-- ==== Sys2Proof/Certificates/Slice0/Obligations.lean ====
section
/-! DEFINITION. The statements for the provers, from the numbered rules of the spec. -/

open Sys2Proof Sys2Proof.Machine

/-! ### Steps -/

/-- A step with a command at the front of the queue is exec of that command on the state with the queue's rest. The model's
choices it rests on: assumption log 1. -/
def Obligations.StepCarriesOutTheFrontCommand : Prop :=
  ∀ (c : Instr) (s : State), step { s with pending := c :: s.pending } = exec c s

/-- No command faults and none is refused, in any state: no rule of the spec stops the part. The model's choices it rests
on: assumption log 3. -/
def Obligations.EveryCommandAnswersANextState : Prop := ∀ (c : Instr) (s : State), ∃ t, exec c s = .next t

/-! ### The belt position unit (chapter 1) -/

/-- R1, R6, R7, R164: an edge steps the count by one and is tallied while a window runs; both phases changed at once is no
movement. A reverse count in a running window also spoils it and declares REVERSING at once: from another state it closes
the OPEN entries, and from RUNNING or SLOW it flags the stop of a RUNNING station's line. The model's choices it rests on:
assumption log 6. -/
def Obligations.EncoderEdgeStepsTheBeltCount : Prop :=
  ∀ s : State,
    exec (.encoderEdge .bothChanged) s = .next s
    ∧ exec (.encoderEdge .forward) s
      = .next
          { s with
            belt.count := s.belt.count + 1
            belt.forward := if s.belt.windowTimer.isSome then s.belt.forward + 1 else s.belt.forward }
    ∧ (s.belt.windowTimer = none → exec (.encoderEdge .reverse) s = .next { s with belt.count := s.belt.count - 1 })
    ∧ (s.belt.windowTimer.isSome = true →
      ∃ t, exec (.encoderEdge .reverse) s = .next t
        ∧ t.belt
          = { s.belt with
              count := s.belt.count - 1
              reverse := s.belt.reverse + 1
              reverseFree := false
              motion := .reversing }
        ∧ t.sched.entries
          = (if s.belt.motion = .reversing then s.sched.entries
            else s.sched.entries.filter fun e => !(s.sched.entries.any fun o => o.state = .opened && o.track = e.track))
        ∧ ((s.belt.motion = .running ∨ s.belt.motion = .slow) → s.port.station = .running → t.port.flags.getLsbD 10 = true)
        ∧ spine { t with belt := s.belt, bar := s.bar } = spine s)
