-- ==== Sys2Proof/Laws/Spine.lean ====
section
/-! SUPPORT. What the departures, claims and evaluations leave alone, said once for each shared operation: everything but the
tracks, the transmit slots, the claim lists, the schedule, the valves' health, the supply, the outcome queue and the counts
that go with them. -/

namespace Sys2Proof.Machine

theorem foldl_spine {α : Type} (f : State → α → State) (h : ∀ a x, spine (f a x) = spine a) (l : List α) (s : State) :
    spine (l.foldl f s) = spine s := by
  induction l generalizing s with
  | nil => rfl
  | cons x xs ih => rw [List.foldl_cons, ih, h]

/-! ### Plain updates -/

@[simp] theorem raiseFlag_spine (f : Flag) (s : State) : spine (raiseFlag f s) = spine s := rfl
@[simp] theorem modifyTrack_spine (k : Nat) (f : Track → Track) (s : State) : spine (modifyTrack k f s) = spine s := rfl
@[simp] theorem removeTrack_spine (k : Nat) (s : State) : spine (removeTrack k s) = spine s := rfl
@[simp] theorem setOwn_spine (k : Nat) (o : OwnState) (s : State) : spine (setOwn k o s) = spine s := rfl
@[simp] theorem removeSlot_spine (h : Nat) (s : State) : spine (removeSlot h s) = spine s := rfl
@[simp] theorem modifySlot_spine (h : Nat) (f : Slot → Slot) (s : State) : spine (modifySlot h f s) = spine s := rfl
@[simp] theorem countDeparture_spine (t : Track) (s : State) : spine (countDeparture t s) = spine s := rfl
@[simp] theorem orphanRecords_spine (t : Track) (s : State) : spine (orphanRecords t s) = spine s := rfl
@[simp] theorem countUnsent_spine (s : State) : spine (countUnsent s) = spine s := rfl
@[simp] theorem removeEntry_spine (k : Nat) (s : State) : spine (removeEntry k s) = spine s := rfl
@[simp] theorem setEntry_spine (e : Entry) (s : State) : spine (setEntry e s) = spine s := rfl
@[simp] theorem armEntry_spine (k : Nat) (s : State) : spine (armEntry k s) = spine s := rfl
@[simp] theorem modifyRecord_spine (h : Nat) (f : OwnClaim → OwnClaim) (s : State) :
    spine (modifyRecord h f s) = spine s := rfl
@[simp] theorem removeRecord_spine (h : Nat) (s : State) : spine (removeRecord h s) = spine s := rfl
@[simp] theorem countUnknownId_spine (s : State) : spine (countUnknownId s) = spine s := rfl
@[simp] theorem countIgnored_spine (s : State) : spine (countIgnored s) = spine s := rfl
@[simp] theorem stopStandbyTimer_spine (s : State) : spine (stopStandbyTimer s) = spine s := rfl

@[simp] theorem markUnannounced_spine (id : PieceId) (s : State) : spine (markUnannounced id s) = spine s := by
  unfold markUnannounced; split <;> simp

@[simp] theorem recordFiring_spine (id : PieceId) (vs : ValveSet) (s : State) : spine (recordFiring id vs s) = spine s := by
  unfold recordFiring; split <;> rfl

@[simp] theorem putOutcome_spine (r : OutcomeRecord) (s : State) : spine (putOutcome r s) = spine s := by
  unfold putOutcome; split <;> rfl

@[simp] theorem startStandbyTimer_spine (s : State) : spine (startStandbyTimer s) = spine s := by
  unfold startStandbyTimer; split <;> rfl

@[simp] theorem scheduleEmptied_spine (s : State) : spine (scheduleEmptied s) = spine s := by
  unfold scheduleEmptied; split <;> simp

/-! ### Transmit slots -/

@[simp] theorem pieceOutcome_spine (id : PieceId) (r : TxReport) (s : State) : spine (pieceOutcome id r s) = spine s := by
  unfold pieceOutcome; split <;> simp

@[simp] theorem noticeOutcome_spine (n : Notice) (r : TxReport) (s : State) : spine (noticeOutcome n r s) = spine s := by
  cases n <;> simp only [noticeOutcome] <;> first | simp | (split <;> rfl)

theorem roomForAdd_spine {cls : AccessClass} {s t : State} (h : roomForAdd cls s = some t) : spine t = spine s := by
  unfold roomForAdd at h
  split at h
  · cases h
  · split at h
    · cases h; rfl
    · split at h
      · split at h
        · cases h
        · cases h; simp
      · cases h

theorem slotAdd_spine {n : Notice} {d : Option Count} {s t : State} {k : Nat} (h : slotAdd n d s = some (t, k)) :
    spine t = spine s := by
  unfold slotAdd at h
  split at h
  · cases h
  · rename_i s1 hs1
    cases h
    exact Eq.trans (b := spine s1) rfl (roomForAdd_spine hs1)

theorem addNotice_spine (n : Notice) (d : Option Count) (refused : State → State)
    (hr : ∀ a, spine (refused a) = spine a) (s : State) : spine (addNotice n d refused s) = spine s := by
  unfold addNotice
  split
  · exact hr s
  · rename_i s1 k hk
    split
    · simpa using slotAdd_spine hk
    · exact slotAdd_spine hk

/-! ### Departures -/

@[simp] theorem retire_spine (t : Track) (s : State) : spine (retire t s) = spine s := rfl

@[simp] theorem retireOrHold_spine (t : Track) (s : State) : spine (retireOrHold t s) = spine s := by
  unfold retireOrHold; split <;> simp

@[simp] theorem linkCleared_spine (k : Nat) (s : State) : spine (linkCleared k s) = spine s := by
  unfold linkCleared
  simp only [scheduleEmptied_spine]
  split
  · rfl
  · split
    · split <;> simp
    · rfl

@[simp] theorem requestFired_spine (e : Entry) (t : Track) (s : State) : spine (requestFired e t s) = spine s :=
  addNotice_spine _ _ _ countUnsent_spine _

theorem leave_spine (e : Entry) (r : Result) (tell : State → State) (ht : ∀ a, spine (tell a) = spine a) (s : State) :
    spine (leave e r tell s) = spine s := by
  unfold leave
  split
  · simp
  · simp only [linkCleared_spine, ht]
    split <;> simp

@[simp] theorem leave_id_spine (e : Entry) (r : Result) (s : State) : spine (leave e r id s) = spine s :=
  leave_spine e r id (fun _ => rfl) s

@[simp] theorem dropEntry_spine (k : Nat) (r : Result) (s : State) : spine (dropEntry k r s) = spine s := by
  unfold dropEntry; split <;> simp

@[simp] theorem closeEntry_spine (e : Entry) (r : Result) (cut : Bool) (s : State) :
    spine (closeEntry e r cut s) = spine s := by
  unfold closeEntry; simp; rfl

@[simp] theorem interruptAll_spine (s : State) : spine (interruptAll s) = spine s :=
  foldl_spine _ (fun _ _ => closeEntry_spine _ _ _ _) _ _

/-! ### Own claims -/

@[simp] theorem claimOutcome_spine (h : Nat) (r : TxReport) (s : State) : spine (claimOutcome h r s).1 = spine s := by
  unfold claimOutcome
  split
  · rfl
  · split
    · split <;> simp
    · simp only
      split <;> simp

@[simp] theorem endSlot_spine (x : Slot) (o : TxOutcome) (s : State) : spine (endSlot x o s).1 = spine s := by
  unfold endSlot; split <;> simp

@[simp] theorem cancelSlot_spine (h : Nat) (s : State) : spine (cancelSlot h s).1 = spine s := by
  unfold cancelSlot
  split
  · rfl
  · split <;> simp

@[simp] theorem giveUpClaim_spine (t : Track) (r : OwnClaim) (why : GiveUp) (own : OwnState) (s : State) :
    spine (giveUpClaim t r why own s).1 = spine s := by
  unfold giveUpClaim; simp

@[simp] theorem schedulerGaveUp_spine (k : Nat) (why : GiveUp) (s : State) : spine (schedulerGaveUp k why s) = spine s := by
  unfold schedulerGaveUp
  split
  · rfl
  · split <;> simp

@[simp] theorem requestRelease_spine (k : Nat) (why : ReleaseReason) (s : State) :
    spine (requestRelease k why s) = spine s := by
  unfold requestRelease
  split
  · rfl
  · rw [addNotice_spine _ _ _ countUnsent_spine]; simp

@[simp] theorem schedulerEnds_spine (e : Entry) (r : Result) (why : GiveUp) (s : State) :
    spine (schedulerEnds e r why s) = spine s := by
  unfold schedulerEnds
  split
  · exact leave_spine _ _ _ (schedulerGaveUp_spine _ _) _
  · exact leave_spine _ _ _ (requestRelease_spine _ _) _
  · simp

/-! ### The scheduler and the supply -/

@[simp] theorem supplyReaction_spine (new : Supply) (s : State) : spine (supplyReaction new s) = spine s := by
  unfold supplyReaction
  split
  · rfl
  · rfl
  · rw [interruptAll_spine, foldl_spine _ (fun _ _ => schedulerEnds_spine _ _ _ _)]
  · simp
  · simp

@[simp] theorem supplyTo_spine (new : Supply) (s : State) : spine (supplyTo new s) = spine s := by
  unfold supplyTo; split
  · rfl
  · simp; rfl

@[simp] theorem chargedUp_spine (s : State) : spine (chargedUp s) = spine s := by
  unfold chargedUp
  simp only
  split <;> simp <;> rfl

@[simp] theorem supplyRequested_spine (s : State) : spine (supplyRequested s) = spine s := by
  have h (a : State) (x : Option Nat) : spine { a with air.chargeTimer := x } = spine a := rfl
  unfold supplyRequested
  split
  · simp only
    split <;> simp [h]
  · rfl

@[simp] theorem displace_spine (s : State) (e : Entry) : spine (displace s e) = spine s := by
  unfold displace; simp; rfl

@[simp] theorem admitEntry_spine (e : Entry) (s : State) : spine (admitEntry e s) = spine s := by
  unfold admitEntry; split <;> rfl

@[simp] theorem admission_spine (t : Track) (c : ClassCode) (w : Window) (vs : ValveSet) (s : State) :
    spine (admission t c w vs s).1 = spine s := by
  have h (a : State) (n : Nat) : spine { a with sched.lastPeak := n } = spine a := rfl
  unfold admission
  simp only
  split
  · rfl
  · simp [h, foldl_spine _ displace_spine]

@[simp] theorem requestEntry_spine (t : Track) (c : ClassCode) (s : State) : spine (requestEntry t c s).1 = spine s := by
  unfold requestEntry
  simp only
  repeat' split
  all_goals simp

theorem countFirings_bare (vs : ValveSet) (m : ValveMap) :
    (countFirings vs m).valve.map bareValve = m.valve.map bareValve := by
  apply Vector.ext
  intro i hi
  simp only [countFirings, Vector.getElem_map, Vector.getElem_ofFn]
  split <;> rfl

@[simp] theorem openCheck_spine (e : Entry) (s : State) : spine (openCheck e s) = spine s := by
  unfold openCheck
  simp only
  split
  · simp
  · split
    · simp
    · split
      · unfold spine
        simp [setEntry, countFirings_bare]
        simp [countFirings]
      · simp

/-! ### Claims and decisions -/

@[simp] theorem addClaim_spine (t : Track) (c : ClassCode) (o : Count) (s : State) : spine (addClaim t c o s) = spine s := by
  unfold addClaim
  simp only
  split
  · simp
  · rename_i s1 k hk
    have h1 := slotAdd_spine hk
    have h (a : State) (x : List OwnClaim) : spine { a with claim.ownClaims := x } = spine a := rfl
    split <;> simp [h, h1]

@[simp] theorem claimRequest_spine (t : Track) (c : ClassCode) (s : State) : spine (claimRequest t c s) = spine s := by
  unfold claimRequest
  have h := requestEntry_spine t c s
  split <;> rename_i heq <;> rw [heq] at h <;> simpa using h

@[simp] theorem examine_spine (k : Nat) (s : State) : spine (examine k s) = spine s := by
  unfold examine
  split
  · rfl
  · split
    · rfl
    · split
      · rfl
      · rfl
      · split
        · split <;> simp
        · split <;> rfl

theorem examineIf_spine (r : State × Option Nat) : spine (examineIf r) = spine r.1 := by
  unfold examineIf; split <;> simp

@[simp] theorem handOff_spine (k : Nat) (d : Decision) (c : EvalCause) (s : State) : spine (handOff k d c s) = spine s := by
  unfold handOff
  split
  · rfl
  · split
    · split <;> simp
    · split
      · rfl
      · split
        · rfl
        · simp [examineIf_spine]
    all_goals rfl

@[simp] theorem settleMet_spine (h : Nat) (s : State) : spine (settleMet h s).1 = spine s := by
  unfold settleMet
  split
  · rfl
  · split <;> simp

@[simp] theorem ownClaimFirst_spine (k : Nat) (id : PieceId) (s : State) : spine (ownClaimFirst k id s) = spine s := by
  unfold ownClaimFirst
  split
  · rfl
  · simp only [examineIf_spine, settleMet_spine]
    split
    · rfl
    · split
      · simp only [armEntry_spine, setOwn_spine]; rfl
      · simp

@[simp] theorem ownClaimNotFirst_spine (id : PieceId) (s : State) : spine (ownClaimNotFirst id s) = spine s := by
  unfold ownClaimNotFirst
  split
  · rfl
  · simp only [examineIf_spine, settleMet_spine]
    split <;> rfl

@[simp] theorem foreignClaimFirst_spine (t : Track) (n : Node) (s : State) : spine (foreignClaimFirst t n s) = spine s := by
  have h (a : State) (x : Tally) : spine { a with claim.lost := x } = spine a := rfl
  unfold foreignClaimFirst
  split
  · simp only
    split <;> simp [h, examineIf_spine]
  · rfl

@[simp] theorem applyClaim_spine (id : PieceId) (n : Node) (own : Bool) (s : State) :
    spine (applyClaim id n own s) = spine s := by
  unfold applyClaim
  split
  · rfl
  · split
    · split <;> simp
    · split
      · split <;> simp
      · split <;> simp

@[simp] theorem applyRelease_spine (id : PieceId) (n : Node) (own : Bool) (s : State) :
    spine (applyRelease id n own s) = spine s := by
  unfold applyRelease
  simp only
  repeat' split
  all_goals simp

@[simp] theorem applyFired_spine (id : PieceId) (n : Node) (s : State) : spine (applyFired id n s) = spine s := by
  unfold applyFired
  repeat' split
  all_goals simp

@[simp] theorem applyDropNotice_spine (s : State) (n : DropNotice) : spine (applyDropNotice s n) = spine s := by
  unfold applyDropNotice
  simp only
  split <;> simp

@[simp] theorem advanceDropNotices_spine (s : State) : spine (advanceDropNotices s) = spine s := by
  unfold advanceDropNotices
  simp only
  rw [foldl_spine _ applyDropNotice_spine]; rfl

@[simp] theorem claimNeverFirst_spine (id : PieceId) (s : State) : spine (claimNeverFirst id s) = spine s := by
  unfold claimNeverFirst
  split
  · rfl
  · simp only [examineIf_spine, settleMet_spine]
    split <;> simp

@[simp] theorem reportOwnDrop_spine (k : UrgentKind) (id : PieceId) (l : Count) (s : State) :
    spine (reportOwnDrop k id l s) = spine s := by
  unfold reportOwnDrop
  split
  · rfl
  · split <;> simp

@[simp] theorem evaluate_spine (k : Nat) (c : EvalCause) (s : State) : spine (evaluate k c s) = spine s := by
  unfold evaluate
  split
  · rfl
  · simp only [handOff_spine]
    split <;> rfl

@[simp] theorem meetPoint_spine (k : Nat) (s : State) : spine (meetPoint k s) = spine s := by
  unfold meetPoint
  split
  · rfl
  · simp only
    split <;> simp

@[simp] theorem handToEvaluation_spine (m : Mode) (k : Nat) (s : State) : spine (handToEvaluation m k s) = spine s := by
  unfold handToEvaluation
  split
  · rfl
  · split <;> simp

end Sys2Proof.Machine
end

++++++

## TASK INSTRUCTIONS
Copy out all the lines of the records that include "ValveSet".

## TASK RESPONSE
@[simp] theorem recordFiring_spine (id : PieceId) (vs : ValveSet) (s : State) : spine (recordFiring id vs s) = spine s := by
@[simp] theorem admission_spine (t : Track) (c : ClassCode) (w : Window) (vs : ValveSet) (s : State) :
theorem countFirings_bare (vs : ValveSet) (m : ValveMap) :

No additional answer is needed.